Exercise brief.
Print, in exact form, the lines below from the one containing "p s).opBytes = s.opBytes := rfl" through the one containing "d s).cfgBus = s.cfgBus := rfl", and omit all others.

Stored items.
= Beginning of Section =
/-! ### loadRbuf -/

@[simp] theorem loadRbuf_st (f : Bytes) : (loadRbuf f s).st = s.st := rfl
@[simp] theorem loadRbuf_mode (f : Bytes) : (loadRbuf f s).mode = s.mode := rfl
@[simp] theorem loadRbuf_phase (f : Bytes) : (loadRbuf f s).phase = s.phase := rfl
@[simp] theorem loadRbuf_n (f : Bytes) : (loadRbuf f s).n = s.n := rfl
@[simp] theorem loadRbuf_tries (f : Bytes) : (loadRbuf f s).tries = s.tries := rfl
@[simp] theorem loadRbuf_lastfail (f : Bytes) : (loadRbuf f s).lastfail = s.lastfail := rfl
@[simp] theorem loadRbuf_acc (f : Bytes) : (loadRbuf f s).acc = s.acc := rfl
@[simp] theorem loadRbuf_wbuf (f : Bytes) : (loadRbuf f s).wbuf = s.wbuf := rfl
@[simp] theorem loadRbuf_wlen (f : Bytes) : (loadRbuf f s).wlen = s.wlen := rfl
@[simp] theorem loadRbuf_rbuf (f : Bytes) : (loadRbuf f s).rbuf = f := rfl
@[simp] theorem loadRbuf_rlen (f : Bytes) : (loadRbuf f s).rlen = BitVec.ofNat 6 f.length := rfl
@[simp] theorem loadRbuf_cmdr (f : Bytes) : (loadRbuf f s).cmdr = s.cmdr := rfl
@[simp] theorem loadRbuf_nvr (f : Bytes) : (loadRbuf f s).nvr = s.nvr := rfl
@[simp] theorem loadRbuf_argr (f : Bytes) : (loadRbuf f s).argr = s.argr := rfl
@[simp] theorem loadRbuf_res (f : Bytes) : (loadRbuf f s).res = s.res := rfl
@[simp] theorem loadRbuf_rval (f : Bytes) : (loadRbuf f s).rval = s.rval := rfl
@[simp] theorem loadRbuf_rnv (f : Bytes) : (loadRbuf f s).rnv = s.rnv := rfl
@[simp] theorem loadRbuf_cfgBus (f : Bytes) : (loadRbuf f s).cfgBus = s.cfgBus := rfl
@[simp] theorem loadRbuf_cfgAddr (f : Bytes) : (loadRbuf f s).cfgAddr = s.cfgAddr := rfl
@[simp] theorem loadRbuf_reqs (f : Bytes) : (loadRbuf f s).reqs = s.reqs := rfl
@[simp] theorem loadRbuf_opN (f : Bytes) : (loadRbuf f s).opN = s.opN := rfl
@[simp] theorem loadRbuf_opArgs (f : Bytes) : (loadRbuf f s).opArgs = s.opArgs := rfl
@[simp] theorem loadRbuf_opBytes (f : Bytes) : (loadRbuf f s).opBytes = s.opBytes := rfl
@[simp] theorem loadRbuf_take (f : Bytes) : (loadRbuf f s).take = s.take := rfl
@[simp] theorem loadRbuf_cfgPort (f : Bytes) : (loadRbuf f s).cfgPort = s.cfgPort := rfl
@[simp] theorem loadRbuf_rst (f : Bytes) : (loadRbuf f s).rst = s.rst := rfl
@[simp] theorem loadRbuf_dev (f : Bytes) : (loadRbuf f s).dev = s.dev := rfl
@[simp] theorem loadRbuf_script (f : Bytes) : (loadRbuf f s).script = s.script := rfl
@[simp] theorem loadRbuf_trace (f : Bytes) : (loadRbuf f s).trace = s.trace := rfl
@[simp] theorem loadRbuf_elapsed (f : Bytes) : (loadRbuf f s).elapsed = s.elapsed := rfl
@[simp] theorem loadRbuf_resets (f : Bytes) : (loadRbuf f s).resets = s.resets := rfl

/-! ### countAttempt -/

@[simp] theorem countAttempt_st : (countAttempt s).st = s.st := rfl
@[simp] theorem countAttempt_mode : (countAttempt s).mode = s.mode := rfl
@[simp] theorem countAttempt_phase : (countAttempt s).phase = s.phase := rfl
@[simp] theorem countAttempt_n : (countAttempt s).n = s.n := rfl
@[simp] theorem countAttempt_tries : (countAttempt s).tries = s.tries + 1 := rfl
@[simp] theorem countAttempt_lastfail : (countAttempt s).lastfail = s.lastfail := rfl
@[simp] theorem countAttempt_acc : (countAttempt s).acc = s.acc := rfl
@[simp] theorem countAttempt_wbuf : (countAttempt s).wbuf = s.wbuf := rfl
@[simp] theorem countAttempt_wlen : (countAttempt s).wlen = s.wlen := rfl
@[simp] theorem countAttempt_rbuf : (countAttempt s).rbuf = s.rbuf := rfl
@[simp] theorem countAttempt_rlen : (countAttempt s).rlen = s.rlen := rfl
@[simp] theorem countAttempt_cmdr : (countAttempt s).cmdr = s.cmdr := rfl
@[simp] theorem countAttempt_nvr : (countAttempt s).nvr = s.nvr := rfl
@[simp] theorem countAttempt_argr : (countAttempt s).argr = s.argr := rfl
@[simp] theorem countAttempt_res : (countAttempt s).res = s.res := rfl
@[simp] theorem countAttempt_rval : (countAttempt s).rval = s.rval := rfl
@[simp] theorem countAttempt_rnv : (countAttempt s).rnv = s.rnv := rfl
@[simp] theorem countAttempt_cfgBus : (countAttempt s).cfgBus = s.cfgBus := rfl
@[simp] theorem countAttempt_cfgAddr : (countAttempt s).cfgAddr = s.cfgAddr := rfl
@[simp] theorem countAttempt_reqs : (countAttempt s).reqs = s.reqs := rfl
@[simp] theorem countAttempt_opN : (countAttempt s).opN = s.opN := rfl
@[simp] theorem countAttempt_opArgs : (countAttempt s).opArgs = s.opArgs := rfl
@[simp] theorem countAttempt_opBytes : (countAttempt s).opBytes = s.opBytes := rfl
@[simp] theorem countAttempt_take : (countAttempt s).take = s.take := rfl
@[simp] theorem countAttempt_cfgPort : (countAttempt s).cfgPort = s.cfgPort := rfl
@[simp] theorem countAttempt_rst : (countAttempt s).rst = s.rst := rfl
@[simp] theorem countAttempt_dev : (countAttempt s).dev = s.dev := rfl
@[simp] theorem countAttempt_script : (countAttempt s).script = s.script := rfl
@[simp] theorem countAttempt_trace : (countAttempt s).trace = s.trace := rfl
@[simp] theorem countAttempt_elapsed : (countAttempt s).elapsed = s.elapsed := rfl
@[simp] theorem countAttempt_resets : (countAttempt s).resets = s.resets := rfl

/-! ### setLastfail -/

@[simp] theorem setLastfail_st (k : FailKind) : (setLastfail k s).st = s.st := rfl
@[simp] theorem setLastfail_mode (k : FailKind) : (setLastfail k s).mode = s.mode := rfl
@[simp] theorem setLastfail_phase (k : FailKind) : (setLastfail k s).phase = s.phase := rfl
@[simp] theorem setLastfail_n (k : FailKind) : (setLastfail k s).n = s.n := rfl
@[simp] theorem setLastfail_tries (k : FailKind) : (setLastfail k s).tries = s.tries := rfl
@[simp] theorem setLastfail_lastfail (k : FailKind) : (setLastfail k s).lastfail = k := rfl
@[simp] theorem setLastfail_acc (k : FailKind) : (setLastfail k s).acc = s.acc := rfl
@[simp] theorem setLastfail_wbuf (k : FailKind) : (setLastfail k s).wbuf = s.wbuf := rfl
@[simp] theorem setLastfail_wlen (k : FailKind) : (setLastfail k s).wlen = s.wlen := rfl
@[simp] theorem setLastfail_rbuf (k : FailKind) : (setLastfail k s).rbuf = s.rbuf := rfl
@[simp] theorem setLastfail_rlen (k : FailKind) : (setLastfail k s).rlen = s.rlen := rfl
@[simp] theorem setLastfail_cmdr (k : FailKind) : (setLastfail k s).cmdr = s.cmdr := rfl
@[simp] theorem setLastfail_nvr (k : FailKind) : (setLastfail k s).nvr = s.nvr := rfl
@[simp] theorem setLastfail_argr (k : FailKind) : (setLastfail k s).argr = s.argr := rfl
@[simp] theorem setLastfail_res (k : FailKind) : (setLastfail k s).res = s.res := rfl
@[simp] theorem setLastfail_rval (k : FailKind) : (setLastfail k s).rval = s.rval := rfl
@[simp] theorem setLastfail_rnv (k : FailKind) : (setLastfail k s).rnv = s.rnv := rfl
@[simp] theorem setLastfail_cfgBus (k : FailKind) : (setLastfail k s).cfgBus = s.cfgBus := rfl
@[simp] theorem setLastfail_cfgAddr (k : FailKind) : (setLastfail k s).cfgAddr = s.cfgAddr := rfl
@[simp] theorem setLastfail_reqs (k : FailKind) : (setLastfail k s).reqs = s.reqs := rfl
@[simp] theorem setLastfail_opN (k : FailKind) : (setLastfail k s).opN = s.opN := rfl
@[simp] theorem setLastfail_opArgs (k : FailKind) : (setLastfail k s).opArgs = s.opArgs := rfl
@[simp] theorem setLastfail_opBytes (k : FailKind) : (setLastfail k s).opBytes = s.opBytes := rfl
@[simp] theorem setLastfail_take (k : FailKind) : (setLastfail k s).take = s.take := rfl
@[simp] theorem setLastfail_cfgPort (k : FailKind) : (setLastfail k s).cfgPort = s.cfgPort := rfl
@[simp] theorem setLastfail_rst (k : FailKind) : (setLastfail k s).rst = s.rst := rfl
@[simp] theorem setLastfail_dev (k : FailKind) : (setLastfail k s).dev = s.dev := rfl
@[simp] theorem setLastfail_script (k : FailKind) : (setLastfail k s).script = s.script := rfl
@[simp] theorem setLastfail_trace (k : FailKind) : (setLastfail k s).trace = s.trace := rfl
@[simp] theorem setLastfail_elapsed (k : FailKind) : (setLastfail k s).elapsed = s.elapsed := rfl
@[simp] theorem setLastfail_resets (k : FailKind) : (setLastfail k s).resets = s.resets := rfl

/-! ### startPhase -/

@[simp] theorem startPhase_st (p : Phase) : (startPhase p s).st = s.st := rfl
@[simp] theorem startPhase_mode (p : Phase) : (startPhase p s).mode = s.mode := rfl
@[simp] theorem startPhase_phase (p : Phase) : (startPhase p s).phase = p := rfl
@[simp] theorem startPhase_n (p : Phase) : (startPhase p s).n = s.n := rfl
@[simp] theorem startPhase_tries (p : Phase) : (startPhase p s).tries = 0 := rfl
@[simp] theorem startPhase_lastfail (p : Phase) : (startPhase p s).lastfail = s.lastfail := rfl
@[simp] theorem startPhase_acc (p : Phase) : (startPhase p s).acc = s.acc := rfl
@[simp] theorem startPhase_wbuf (p : Phase) : (startPhase p s).wbuf = s.wbuf := rfl
@[simp] theorem startPhase_wlen (p : Phase) : (startPhase p s).wlen = s.wlen := rfl
@[simp] theorem startPhase_rbuf (p : Phase) : (startPhase p s).rbuf = s.rbuf := rfl
@[simp] theorem startPhase_rlen (p : Phase) : (startPhase p s).rlen = s.rlen := rfl
@[simp] theorem startPhase_cmdr (p : Phase) : (startPhase p s).cmdr = s.cmdr := rfl
@[simp] theorem startPhase_nvr (p : Phase) : (startPhase p s).nvr = s.nvr := rfl
@[simp] theorem startPhase_argr (p : Phase) : (startPhase p s).argr = s.argr := rfl
@[simp] theorem startPhase_res (p : Phase) : (startPhase p s).res = s.res := rfl
@[simp] theorem startPhase_rval (p : Phase) : (startPhase p s).rval = s.rval := rfl
@[simp] theorem startPhase_rnv (p : Phase) : (startPhase p s).rnv = s.rnv := rfl
@[simp] theorem startPhase_cfgBus (p : Phase) : (startPhase p s).cfgBus = s.cfgBus := rfl
@[simp] theorem startPhase_cfgAddr (p : Phase) : (startPhase p s).cfgAddr = s.cfgAddr := rfl
@[simp] theorem startPhase_reqs (p : Phase) : (startPhase p s).reqs = s.reqs := rfl
@[simp] theorem startPhase_opN (p : Phase) : (startPhase p s).opN = s.opN := rfl
@[simp] theorem startPhase_opArgs (p : Phase) : (startPhase p s).opArgs = s.opArgs := rfl
@[simp] theorem startPhase_opBytes (p : Phase) : (startPhase p s).opBytes = s.opBytes := rfl
@[simp] theorem startPhase_take (p : Phase) : (startPhase p s).take = s.take := rfl
@[simp] theorem startPhase_cfgPort (p : Phase) : (startPhase p s).cfgPort = s.cfgPort := rfl
@[simp] theorem startPhase_rst (p : Phase) : (startPhase p s).rst = s.rst := rfl
@[simp] theorem startPhase_dev (p : Phase) : (startPhase p s).dev = s.dev := rfl
@[simp] theorem startPhase_script (p : Phase) : (startPhase p s).script = s.script := rfl
@[simp] theorem startPhase_trace (p : Phase) : (startPhase p s).trace = s.trace := rfl
@[simp] theorem startPhase_elapsed (p : Phase) : (startPhase p s).elapsed = s.elapsed := rfl
@[simp] theorem startPhase_resets (p : Phase) : (startPhase p s).resets = s.resets := rfl

/-! ### passTime -/

@[simp] theorem passTime_st (d : Nat) : (passTime d s).st = s.st := rfl
@[simp] theorem passTime_mode (d : Nat) : (passTime d s).mode = s.mode := rfl
@[simp] theorem passTime_phase (d : Nat) : (passTime d s).phase = s.phase := rfl
@[simp] theorem passTime_n (d : Nat) : (passTime d s).n = s.n := rfl
@[simp] theorem passTime_tries (d : Nat) : (passTime d s).tries = s.tries := rfl
@[simp] theorem passTime_lastfail (d : Nat) : (passTime d s).lastfail = s.lastfail := rfl
@[simp] theorem passTime_acc (d : Nat) : (passTime d s).acc = s.acc := rfl
@[simp] theorem passTime_wbuf (d : Nat) : (passTime d s).wbuf = s.wbuf := rfl
@[simp] theorem passTime_wlen (d : Nat) : (passTime d s).wlen = s.wlen := rfl
@[simp] theorem passTime_rbuf (d : Nat) : (passTime d s).rbuf = s.rbuf := rfl
@[simp] theorem passTime_rlen (d : Nat) : (passTime d s).rlen = s.rlen := rfl
@[simp] theorem passTime_cmdr (d : Nat) : (passTime d s).cmdr = s.cmdr := rfl
@[simp] theorem passTime_nvr (d : Nat) : (passTime d s).nvr = s.nvr := rfl
@[simp] theorem passTime_argr (d : Nat) : (passTime d s).argr = s.argr := rfl
@[simp] theorem passTime_res (d : Nat) : (passTime d s).res = s.res := rfl
@[simp] theorem passTime_rval (d : Nat) : (passTime d s).rval = s.rval := rfl
@[simp] theorem passTime_rnv (d : Nat) : (passTime d s).rnv = s.rnv := rfl
@[simp] theorem passTime_cfgBus (d : Nat) : (passTime d s).cfgBus = s.cfgBus := rfl
@[simp] theorem passTime_cfgAddr (d : Nat) : (passTime d s).cfgAddr = s.cfgAddr := rfl
@[simp] theorem passTime_reqs (d : Nat) : (passTime d s).reqs = s.reqs := rfl
@[simp] theorem passTime_opN (d : Nat) : (passTime d s).opN = s.opN := rfl
@[simp] theorem passTime_opArgs (d : Nat) : (passTime d s).opArgs = s.opArgs := rfl
@[simp] theorem passTime_opBytes (d : Nat) : (passTime d s).opBytes = s.opBytes := rfl
@[simp] theorem passTime_take (d : Nat) : (passTime d s).take = s.take := rfl
@[simp] theorem passTime_cfgPort (d : Nat) : (passTime d s).cfgPort = s.cfgPort := rfl
@[simp] theorem passTime_rst (d : Nat) : (passTime d s).rst = s.rst := rfl
@[simp] theorem passTime_dev (d : Nat) : (passTime d s).dev = s.dev := rfl
@[simp] theorem passTime_script (d : Nat) : (passTime d s).script = s.script := rfl
@[simp] theorem passTime_trace (d : Nat) : (passTime d s).trace = s.trace := rfl
@[simp] theorem passTime_elapsed (d : Nat) : (passTime d s).elapsed = s.elapsed + d := rfl
@[simp] theorem passTime_resets (d : Nat) : (passTime d s).resets = s.resets := rfl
= End of Section =
Response to the task.
@[simp] theorem startPhase_opBytes (p : Phase) : (startPhase p s).opBytes = s.opBytes := rfl
@[simp] theorem startPhase_take (p : Phase) : (startPhase p s).take = s.take := rfl
@[simp] theorem startPhase_cfgPort (p : Phase) : (startPhase p s).cfgPort = s.cfgPort := rfl
@[simp] theorem startPhase_rst (p : Phase) : (startPhase p s).rst = s.rst := rfl
@[simp] theorem startPhase_dev (p : Phase) : (startPhase p s).dev = s.dev := rfl
@[simp] theorem startPhase_script (p : Phase) : (startPhase p s).script = s.script := rfl
@[simp] theorem startPhase_trace (p : Phase) : (startPhase p s).trace = s.trace := rfl
@[simp] theorem startPhase_elapsed (p : Phase) : (startPhase p s).elapsed = s.elapsed := rfl
@[simp] theorem startPhase_resets (p : Phase) : (startPhase p s).resets = s.resets := rfl

/-! ### passTime -/

@[simp] theorem passTime_st (d : Nat) : (passTime d s).st = s.st := rfl
@[simp] theorem passTime_mode (d : Nat) : (passTime d s).mode = s.mode := rfl
@[simp] theorem passTime_phase (d : Nat) : (passTime d s).phase = s.phase := rfl
@[simp] theorem passTime_n (d : Nat) : (passTime d s).n = s.n := rfl
@[simp] theorem passTime_tries (d : Nat) : (passTime d s).tries = s.tries := rfl
@[simp] theorem passTime_lastfail (d : Nat) : (passTime d s).lastfail = s.lastfail := rfl
@[simp] theorem passTime_acc (d : Nat) : (passTime d s).acc = s.acc := rfl
@[simp] theorem passTime_wbuf (d : Nat) : (passTime d s).wbuf = s.wbuf := rfl
@[simp] theorem passTime_wlen (d : Nat) : (passTime d s).wlen = s.wlen := rfl
@[simp] theorem passTime_rbuf (d : Nat) : (passTime d s).rbuf = s.rbuf := rfl
@[simp] theorem passTime_rlen (d : Nat) : (passTime d s).rlen = s.rlen := rfl
@[simp] theorem passTime_cmdr (d : Nat) : (passTime d s).cmdr = s.cmdr := rfl
@[simp] theorem passTime_nvr (d : Nat) : (passTime d s).nvr = s.nvr := rfl
@[simp] theorem passTime_argr (d : Nat) : (passTime d s).argr = s.argr := rfl
@[simp] theorem passTime_res (d : Nat) : (passTime d s).res = s.res := rfl
@[simp] theorem passTime_rval (d : Nat) : (passTime d s).rval = s.rval := rfl
@[simp] theorem passTime_rnv (d : Nat) : (passTime d s).rnv = s.rnv := rfl
@[simp] theorem passTime_cfgBus (d : Nat) : (passTime d s).cfgBus = s.cfgBus := rfl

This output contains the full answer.